Ce 1er décembre, le Conseil de l’Union européenne, qui réunit les gouvernements des pays membres, a voté le texte définissant leur position commune sur la proposition de directive sur « le devoir de vigilance des entreprises en matière de durabilité » publiée par la Commission européenne en février dernier. Celle-ci a pour objectif de rendre les entreprises responsables de l’impact de leurs activités sur les droits humains et l’environnement et de les contraindre à mettre en place des dispositifs pour veiller à leur respect.

EELV déplore que le texte de position adopté par les ministres manque profondément d’ambition. 

On peut, d’abord, déplorer que le champ des entreprises européennes concernées, déjà très restreint dans la proposition de la Commission car ne concernant que 1% d’entre elles, ait été réduit aux plus grandes. 

Ensuite, alors que dans sa version initiale la future directive est supposée s’appliquer à toute la chaîne de valeur de l’entreprise (fournisseurs, sous-traitants, filiales,…), elle ne concernerait plus que sa « chaîne d’activités », c’est-à-dire une liste extrêmement réduite d’activités dont sont exclues, entre autres, les ventes d’armes et de technologies de surveillance. Ce qui signifie qu’une société comme Amesys dont la Cour d’appel de Paris vient de confirmer la mise en examen pour complicité d’actes de tortures pour avoir fourni à l’ancien régime libyen le système de surveillance qui lui a permis de traquer ses opposants, échapperait au devoir de vigilance. Tout comme Siemens et TotalEnergie avec leurs méga projets dévastateurs en Australie et en Ouganda du fait de la mise à l’écart du champ d’application de la directive de quasiment toute la partie aval de la chaîne de valeur.

Enfin, une autre grave faiblesse du texte de position du Conseil est la quasi exclusion du secteur financier du champ d’application de la directive : non seulement ses obligations ont été considérablement réduites mais le choix est laissé aux Etats membres d’intégrer, ou non, ce secteur au champ d’application de la directive lors de sa transposition dans le droit national.
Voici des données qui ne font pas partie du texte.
/-- A GM_ID_HI write that the page admits stores the word; where the clockIdentity differs from the one at the previous
such write it counts GM_CHANGE, sets EVT_RAW bit 0 and takes a LOCKED domain to ACQUIRING. A CFG write is dropped
while its lock bit is set, dropped and counted in GUARD_REFUSE where it raises S beyond what an ACTIVE or WEIGHED bank
allows, and else takes effect with S as the larger BOUND of the enabled domains. An event message sent for a domain
leaves its stamp, corrected for its port's mode, rate and ADJ_TX, with sequenceId and messageType with the valid bit,
counting a stamp not yet read as lost; a read by the owner clears the valid bit only, and a read by another master
changes nothing. The corrections lie within half of 1/256 ns of the rule's values. Where the rules leave a point open,
it rests on the model's reading in log entries 37 and 95. (R25, R338, R339, R341, R343, R354, R414) -/
def Obligations.GrandmastersBoundsAndTransmitStamps : Prop :=
  (∀ (m : Master) (d : Fin 2) (v : Word) (s : State), s.admits m (pageDomain d.val) = true →
    ∃ t, exec (.gmChange m d v) s = .next t ∧ t.reg (Reg.DOMAIN_GM_ID_HI d.val) = v ∧ SameBytes s t ∧
      (v ++ s.reg (Reg.DOMAIN_GM_ID_LO d.val) = (if d = 0 then s.tsu.gmA else s.tsu.gmB) →
        SameRegs [Reg.DOMAIN_GM_ID_HI d.val] s t ∧ t.tsu = s.tsu) ∧
      (v ++ s.reg (Reg.DOMAIN_GM_ID_LO d.val) ≠ (if d = 0 then s.tsu.gmA else s.tsu.gmB) →
        (if d = 0 then t.tsu.gmA else t.tsu.gmB) = v ++ s.reg (Reg.DOMAIN_GM_ID_LO d.val) ∧
        t.reg (Reg.DOMAIN_GM_CHANGE d.val) = BitVec.ofNat 32 (min ((s.reg (Reg.DOMAIN_GM_CHANGE d.val)).toNat + 1) 0xFFFFFFFF) ∧ bit (t.reg (Reg.EVT_RAW (pageDomain d.val))) 0 = true ∧
        (bits (s.reg (Reg.DOMAIN_STATE d.val)) 2 0 = 3 → bits (t.reg (Reg.DOMAIN_STATE d.val)) 2 0 = 2) ∧
        (bits (s.reg (Reg.DOMAIN_STATE d.val)) 2 0 ≠ 3 →
          SameRegs [Reg.DOMAIN_GM_ID_HI d.val, Reg.DOMAIN_GM_CHANGE d.val, Reg.EVT_RAW (pageDomain d.val)] s t))) ∧
  (∀ (m : Master) (d : Fin 2) (v : Word) (s : State), s.admits m (pageDomain d.val) = true → ∀ new old : Nat,
    new = max (if bit v 0 then bits v 25 16 else 0)
      (if bit (s.reg (Reg.DOMAIN_CFG (1 - d.val))) 0 then bits (s.reg (Reg.DOMAIN_CFG (1 - d.val))) 25 16 else 0) →
    old = max (if bit (s.reg (Reg.DOMAIN_CFG d.val)) 0 then bits (s.reg (Reg.DOMAIN_CFG d.val)) 25 16 else 0)
      (if bit (s.reg (Reg.DOMAIN_CFG (1 - d.val))) 0 then bits (s.reg (Reg.DOMAIN_CFG (1 - d.val))) 25 16 else 0) →
    (s.locked (pageDomain d.val) 0 = true → ∃ t, exec (.domainCfg m d v) s = .next t ∧
      t.reg (Reg.DROP_TALLY (pageDomain d.val)) = BitVec.ofNat 32 (min ((s.reg (Reg.DROP_TALLY (pageDomain d.val))).toNat + 1) 0xFFFFFFFF) ∧ SameRegs [Reg.DROP_TALLY (pageDomain d.val)] s t ∧ SameRest s t) ∧
    (s.locked (pageDomain d.val) 0 = false → old < new → (∃ b, s.bankGuardOk b new = false) →
      ∃ t, exec (.domainCfg m d v) s = .next t ∧ t.reg Reg.TICK_GUARD_REFUSE = BitVec.ofNat 32 (min ((s.reg (Reg.TICK_GUARD_REFUSE)).toNat + 1) 0xFFFFFFFF) ∧
        SameRegs [Reg.TICK_GUARD_REFUSE] s t ∧ SameBytes s t ∧ SameRest s t) ∧
    (s.locked (pageDomain d.val) 0 = false → (new ≤ old ∨ ∀ b, s.bankGuardOk b new = true) →
      ∃ t, exec (.domainCfg m d v) s = .next t ∧ t.reg (Reg.DOMAIN_CFG d.val) = v &&& 0x03FFFF7F ∧
        t.reg Reg.TICK_CORR_S = BitVec.ofNat 32 new ∧
        SameRegs [Reg.DOMAIN_CFG d.val, Reg.TICK_CORR_S] s t ∧ SameBytes s t ∧ SameRest s t)) ∧
  (∀ (d : Fin 2) (q : BitVec 16) (y : BitVec 4) (stamp : Word) (frac : Byte) (s : State),
    ∃ t, exec (.ptpEventTx d q y stamp frac) s = .next t ∧
      t.reg (Reg.DOMAIN_TX_STAMP_NS d.val) = (s.egressStamp (s.domainPort d.val) stamp frac).1 ∧
      t.reg (Reg.DOMAIN_TX_STAMP_INFO d.val) =
        (8#4 ++ (s.egressStamp (s.domainPort d.val) stamp frac).2 ++ y ++ q : BitVec 32) ∧
      t.reg (Reg.DOMAIN_TX_STAMP_LOST d.val) = (if bit (s.reg (Reg.DOMAIN_TX_STAMP_INFO d.val)) 31 then
        BitVec.ofNat 32 (min ((s.reg (Reg.DOMAIN_TX_STAMP_LOST d.val)).toNat + 1) 0xFFFFFFFF) else s.reg (Reg.DOMAIN_TX_STAMP_LOST d.val)) ∧
      SameRegs [Reg.DOMAIN_TX_STAMP_NS d.val, Reg.DOMAIN_TX_STAMP_INFO d.val, Reg.DOMAIN_TX_STAMP_LOST d.val] s t ∧
      SameBytes s t ∧ SameRest s t) ∧
  (∀ (m : Master) (d : Fin 2) (s : State), (m = .host → s.hostReadBlocked = none) →
    ∃ t, exec (.txStampRead m d) s = .next t ∧
      (∃ r, t.egress = s.egress ++ Egress.readCompletion (s.reg (Reg.DOMAIN_TX_STAMP_INFO d.val)) :: r) ∧
      t.reg (Reg.DOMAIN_TX_STAMP_INFO d.val) = (if s.owner (pageDomain d.val) = masterCode m then
        s.reg (Reg.DOMAIN_TX_STAMP_INFO d.val) &&& 0x7FFFFFFF else s.reg (Reg.DOMAIN_TX_STAMP_INFO d.val)) ∧
      SameRegs [Reg.DOMAIN_TX_STAMP_INFO d.val] s t ∧ SameBytes s t ∧ SameRest s t) ∧
  (∀ x ∈ [(false, 4, 51200, 38400), (true, 4, 56000, 41600), (true, 3, 104000, 76800), (true, 2, 200000, 148800),
      (true, 1, 488000, 364800)],
    ((stampCorrections x.1 x.2.1).1 * 1000 - (x.2.2.1 : Int) * 256).natAbs ≤ 500 ∧
    ((stampCorrections x.1 x.2.1).2 * 1000 - (x.2.2.2 : Int) * 256).natAbs ≤ 500)

/-- With local time running, a tick period set, no switch waiting from idle, and local time at or past the next tick
value, a tick event adds the period to the next tick value, leaves local time, and raises the edge of source 245. In
Arm, or as the first of a bank, it begins the tick: the number shown is the boundary's, the grain count 0, the delay
0. Before Arm it counts LATE_START, leaves the number and the grain, and its delay waits for the end of the boundary
sequence. Without a running clock it does nothing; without a period it does nothing either. Where the rules leave a
point open, it rests on the model's reading in log entries 37 and 39. (R21, R22, R23, R27, R326) -/
def Obligations.TickEventsBeginTicks : Prop :=
  ∀ (d : BitVec 16) (s : State), s.ledger.firstNs = 0 →
    ((s.tsu.running = false ∨ s.periodNs = 0) → ∃ t, exec (.tickEvent d) s = .next t ∧ t.tsu = s.tsu ∧ t.ledger = s.ledger ∧
      SameRegs [] s t ∧ SameBytes s t ∧ SameRest s t) ∧
    (s.tsu.running = true → s.periodNs ≠ 0 → (s.tsu.ns - s.tsu.nextTick).toNat < 2 ^ 31 →
      ∃ t, exec (.tickEvent d) s = .next t ∧ t.tsu.nextTick = s.tsu.nextTick + BitVec.ofNat 32 s.periodNs ∧
        t.tsu.ns = s.tsu.ns ∧ t.tsu.frac = s.tsu.frac ∧ t.pendingSrc 245 = true ∧
        ((s.ledger.armed = true ∨ s.ledger.ticking = false) →
          t.reg Reg.TICK_SEQ = s.ledger.nextSeq ∧ t.reg Reg.TICK_GRAIN = 0 ∧ t.ledger.ticking = true ∧ t.ledger.armed = false ∧
          t.ledger.lateEclk = 0 ∧ t.ledger.lateTick = none ∧ t.ledger.nextSeq = s.ledger.nextSeq + 1 ∧
          (s.sec.updLatched = false → SameRegs [Reg.TICK_SEQ, Reg.TICK_GRAIN] s t ∧ SameBytes s t)) ∧
        (s.ledger.armed = false → s.ledger.ticking = true →
          t.reg Reg.TICK_LATE_START = BitVec.ofNat 32 (min ((s.reg Reg.TICK_LATE_START).toNat + 1) 0xFFFFFFFF) ∧
          t.ledger.lateTick = some d ∧ t.ledger.ticking = true ∧ t.ledger.armed = false ∧
          SameRegs [Reg.TICK_LATE_START] s t ∧ SameBytes s t))

/-- The boundary sequence of a ticking bank that is not armed clears every length register, every stream's picture records
and access units of the tick and the lists of gaps, late and clipped streams. It ends armed, the grain register
showing H + 37 with its boundary bit, or, where a tick event has come before it finished, with the tick begun at grain
0. With no bank active, before the first tick or once armed it changes nothing. Where the rules leave a point open, it
rests on the model's reading in log entries 38 and 39. (R26, R27, R97, R107) -/
def Obligations.BoundarySequenceClearsTheTick : Prop :=
  ∀ (c : Fin 4) (a : List (BitVec 16)) (s : State),
    ((s.bankActive = false ∨ s.ledger.ticking = false ∨ s.ledger.armed = true) →
      ∃ t, exec (.boundarySequence c a) s = .next t ∧ t.ledger = s.ledger ∧ SameRegs [] s t ∧ SameBytes s t ∧ SameRest s t) ∧
    (s.bankActive = true → s.ledger.ticking = true → s.ledger.armed = false →
      ∃ t, exec (.boundarySequence c a) s = .next t ∧ (∀ n, (t.cluster n).lens = []) ∧
        (∀ x, (t.stream x).pics = [] ∧ (t.stream x).aus = [] ∧ (t.stream x).fetched = none) ∧
        t.ledger.gaps = [] ∧ t.ledger.late = [] ∧ t.ledger.clipped = [] ∧
        ((t.ledger.armed = true ∧ bit (t.reg Reg.TICK_GRAIN) 31 = true ∧
            bits (t.reg Reg.TICK_GRAIN) 17 0 = (bits (t.reg Reg.TICK_HORIZON) 17 0 + 37) % 2 ^ 18) ∨
          (t.ledger.armed = false ∧ t.ledger.ticking = true ∧ t.ledger.lateTick = none ∧ t.reg Reg.TICK_GRAIN = 0)))

/-- A write of SWITCH_REQ that the page admits without the valid bit withdraws a request. With it, the request is refused
(the valid bit clears, SWITCH_MISSED counts, the page event is raised) where the bank named is not WEIGHED, where tick
k - 1 is over or its boundary sequence has run, or where k lies more than 2^31 ticks ahead; otherwise it stands. With
no bank active the boundary that it waits for is the k-th of the bank's period, at least 1 ms ahead. HALT takes bit 0.
At the first halt stage the media, CSI and demultiplexer entries and the host DMA CUTOFF do not run, at the second
none. (R34, R36, R347, notes/assumptions/40.md) -/
def Obligations.SwitchRequestsAndHalts : Prop :=
  (∀ (m : Master) (v : Word) (s : State), s.admits m 0x011 = true → ∀ (b : Bool) (refuse : State → Prop), b = bit v 0 →
    (refuse = fun t => bit (t.reg Reg.LEDGER_SWITCH_REQ) 1 = false ∧ bit (t.reg (Reg.EVT_RAW 0x011)) 0 = true ∧
      t.reg Reg.LEDGER_SWITCH_MISSED = BitVec.ofNat 32 (min ((s.reg Reg.LEDGER_SWITCH_MISSED).toNat + 1) 0xFFFFFFFF) ∧
      t.ledger.firstNs = 0 ∧
      SameRegs [Reg.LEDGER_SWITCH_REQ, Reg.LEDGER_SWITCH_MISSED, Reg.EVT_RAW 0x011] s t ∧ SameBytes s t) →
    (bit v 1 = false → ∃ t, exec (.switchReq m v) s = .next t ∧ t.reg Reg.LEDGER_SWITCH_REQ = v &&& 3 ∧ t.ledger.firstNs = 0 ∧
      SameRegs [Reg.LEDGER_SWITCH_REQ] s t ∧ SameBytes s t) ∧
    (bit v 1 = true → s.bankState b ≠ 2 → ∃ t, exec (.switchReq m v) s = .next t ∧ refuse t) ∧
    (bit v 1 = true → s.bankState b = 2 → s.bankActive = true →
      (s.haltStage = 2 → bits (s.bankWord b 0x004) 17 0 * 1000 = s.periodNs) → ∀ d : Nat,
      d = (s.reg Reg.LEDGER_SWITCH_TICK - s.reg Reg.TICK_SEQ).toNat →
      ((d = 0 ∨ 2 ^ 31 < d ∨ (d = 1 ∧ s.ledger.armed = true)) → ∃ t, exec (.switchReq m v) s = .next t ∧ refuse t) ∧
      ((d ≠ 0 ∧ d ≤ 2 ^ 31 ∧ (d ≠ 1 ∨ s.ledger.armed = false)) → ∃ t, exec (.switchReq m v) s = .next t ∧
        t.reg Reg.LEDGER_SWITCH_REQ = v &&& 3 ∧ SameRegs [Reg.LEDGER_SWITCH_REQ] s t ∧ SameBytes s t)) ∧
    (bit v 1 = true → s.bankState b = 2 →
      (s.bankActive = false ∨ (s.haltStage = 2 ∧ bits (s.bankWord b 0x004) 17 0 * 1000 ≠ s.periodNs)) →
      (s.firstBoundary (bits (s.bankWord b 0x004) 17 0 * 1000) (s.reg Reg.LEDGER_SWITCH_TICK) = none →
        ∃ t, exec (.switchReq m v) s = .next t ∧ refuse t) ∧
      (∀ x, s.firstBoundary (bits (s.bankWord b 0x004) 17 0 * 1000) (s.reg Reg.LEDGER_SWITCH_TICK) = some x →
        ∃ t, exec (.switchReq m v) s = .next t ∧ t.reg Reg.LEDGER_SWITCH_REQ = v &&& 3 ∧ t.ledger.firstNs = x ∧
          t.tsu.nextTick = BitVec.ofNat 32 x ∧ SameRegs [Reg.LEDGER_SWITCH_REQ] s t ∧ SameBytes s t))) ∧
  (∀ (s : State) (p : Nat) (k : Word) (x : Nat), s.firstBoundary p k = some x →
    s.fullNs + 1000000 ≤ x ∧ ∃ j, x = s.regN Reg.TICK_PHASE_NS + j * p ∧ BitVec.ofNat 32 j = k) ∧
  (∀ (m : Master) (v : Word) (s : State), s.admits m 0x011 = true → ∃ t, exec (.halt m v) s = .next t ∧
    t.reg Reg.LEDGER_HALT = v &&& 1 ∧ SameRegs [Reg.LEDGER_HALT] s t ∧ SameBytes s t ∧ SameRest s t) ∧
  (∀ (s : State) (i : Nat) (e : Entry), s.entry i = some e → s.bankActive = true ∧ s.haltStage ≠ 2 ∧
    (s.haltStage = 1 → ¬ (0x10 ≤ e.unit ∧ e.unit ≤ 0x1D) ∧ e.unit ≠ 0x20 ∧ e.unit ≠ 0x21 ∧ ¬ (e.unit = 0x1F ∧ e.action = 9)))

/-- A PROGRAM entry of a working stall whose slot is free, not alternate-only, runs its job if the job is not blocked and
its header can be read: the slot names entry, job and model, the accumulators of the stall's clusters hold nothing
live, no instruction has started, and each cluster's sequencer shows the job running. A blocked one runs its alternate
where that is not blocked and counts ALT_RUN, and else idles and counts IDLE_SLOT. A job is blocked exactly for the
reasons of R40 and in the first tick of a cold switch. The end of the slot leaves none running; where no engine has
work left, it counts LATE_STOP exactly if some instruction has not started. Where the rules leave a point open, it
rests on the model's reading in log entries 12 and 44. (R35, R40, R41, R85, R97) -/
def Obligations.ProgramSlots : Prop :=
  (∀ (s : State) (e : Entry), s.blocked e = true ↔ (s.ledger.coldTick = true ∨
    bit (s.reg (Reg.STALL_JOB_FAULTED e.unit)) e.job = true ∨ bit (s.effReg (Reg.STALL_JOB_SUSPEND e.unit)) e.job = true ∨
    ¬ (bit (s.reg (Reg.STALL_RESIDENT e.unit)) 31 = true ∧ bits (s.reg (Reg.STALL_RESIDENT e.unit)) 15 0 = e.model))) ∧
  (∀ (i : EntryIx) (s : State) (e : Entry) (runs : Nat → Nat → Entry → State → Prop), s.entryFor i.val 0 7 1 = some e →
    e.altOnly = false → bits (s.reg (Reg.STALL_STATE e.unit)) 1 0 = 1 → (s.stall e.unit).slot = none →
    (runs = fun k n x t => (t.stall e.unit).slot = some ⟨n, x.job, x.model⟩ ∧
      (∀ c ∈ s.stallClusters e.unit, (t.cluster c).started = 0 ∧ t.reg (Reg.CLUSTER_SEQ_STATE c) = BitVec.ofNat 32 (1 + 256 * x.job) ∧
        ∀ a ∈ t.acc, a.1 / (8 * 2048 * 32) ≠ c) ∧
      SameRegs (k :: Reg.STALL_INTAKE_GAP x.unit :: (s.stallClusters x.unit).map Reg.CLUSTER_SEQ_STATE) s t ∧ SameBytes s t) →
    (∀ h, s.blocked e = false → s.jobHeader i.val e = some h →
      ∃ t, exec (.programSlotStart i) s = .next t ∧ runs (Reg.STALL_INTAKE_GAP e.unit) i.val e t) ∧
    (∀ j a h, s.blocked e = true → s.altEntry e = some (j, a) → a.unit = e.unit → s.jobHeader j a = some h →
      ∃ t, exec (.programSlotStart i) s = .next t ∧ runs (Reg.STALL_ALT_RUN e.unit) j a t ∧
        t.reg (Reg.STALL_ALT_RUN e.unit) = BitVec.ofNat 32 (min ((s.reg (Reg.STALL_ALT_RUN e.unit)).toNat + 1) 0xFFFFFFFF)) ∧
    (s.blocked e = true → s.altEntry e = none →
      ∃ t, exec (.programSlotStart i) s = .next t ∧ (t.stall e.unit).slot = none ∧
        t.reg (Reg.STALL_IDLE_SLOT e.unit) = BitVec.ofNat 32 (min ((s.reg (Reg.STALL_IDLE_SLOT e.unit)).toNat + 1) 0xFFFFFFFF) ∧
        SameRegs [Reg.STALL_IDLE_SLOT e.unit] s t ∧ SameBytes s t)) ∧
  (∀ (st : Fin 8) (s : State), ∃ t, exec (.programSlotEnd st) s = .next t ∧ (t.stall st.val).slot = none ∧
    ((s.stall st.val).slot.isSome = true → (∀ c ∈ s.stallClusters st.val, ∀ e ∈ clusterEngines c, (s.engine e).work = []) →
      t.reg (Reg.STALL_LATE_STOP st.val) = (if (∃ c ∈ s.stallClusters st.val, (s.cluster c).started < (s.cluster c).count) then
        BitVec.ofNat 32 (min ((s.reg (Reg.STALL_LATE_STOP st.val)).toNat + 1) 0xFFFFFFFF) else s.reg (Reg.STALL_LATE_STOP st.val)) ∧
      SameBytes s t))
Les banques n’auraient ainsi pas de réelle obligation de veiller à ce que leur argent ne finance pas des activités pouvant, par exemple, porter atteinte à la biodiversité ou aux droits des peuples autochtones à l’instar des 16 banques européennes, parmi lesquelles 5 des principales banques françaises, dont la dernière enquête du média d’investigation, Disclose, montre qu’elles financent la déforestation de l’Amazonie

EELV s’inquiète du rôle qu’a pu jouer la France dans l’adoption d’une position aussi faible par le Conseil. En effet, des documents et des témoignages publiés par la presse européenne montrent que, ces dernières semaines, pendant que le gouvernement proclamait publiquement son soutien à une directive ambitieuse, il était en même temps à la manoeuvre afin de limiter considérablement la portée du texte du Conseil sur plusieurs de ses points essentiels, y compris en menaçant de réunir une minorité de blocage. Ce double discours de la France lui avait déjà été reproché durant la présidence française de l’Union européenne (PFUE), Emmanuel Macron  ayant officiellement placé cette directive dans ses priorités sans que cela se traduise en actes significatifs.

EELV déplore d’autant plus ces manœuvres de la France qu’elles affaiblissent encore plus la proposition de directive de la Commission européenne qui présente déjà d’importantes carences.

Parmi celles-ci, EELV dénonce une approche et une définition beaucoup trop restrictives des atteintes aux droits humains et à l’environnement ainsi que l’absence  de  prise en compte réelle de l’urgence climatique.  

EELV regrette également la bien trop faible garantie d’accès à la justice et à la réparation pour les victimes, y compris le fait que la charge de la preuve repose encore sur ces dernières.

EELV exhorte la France, le pays de la loi pionnière de 2017 sur « le devoir de vigilance des sociétés mères et des entreprises donneuses d’ordre », à ne pas céder aux lobbies en persistant à vouloir vider la directive de sa substance. 

La France doit au contraire promouvoir et défendre une position ambitieuse au sein du Conseil avec le Parlement. Cette directive ne contribuerait ainsi pas seulement à la défense des droits humains au niveau mondial et à la fin d’une certaine impunité des multinationales, mais également à renforcer l’Union européenne et sa place et sa crédibilité dans le monde.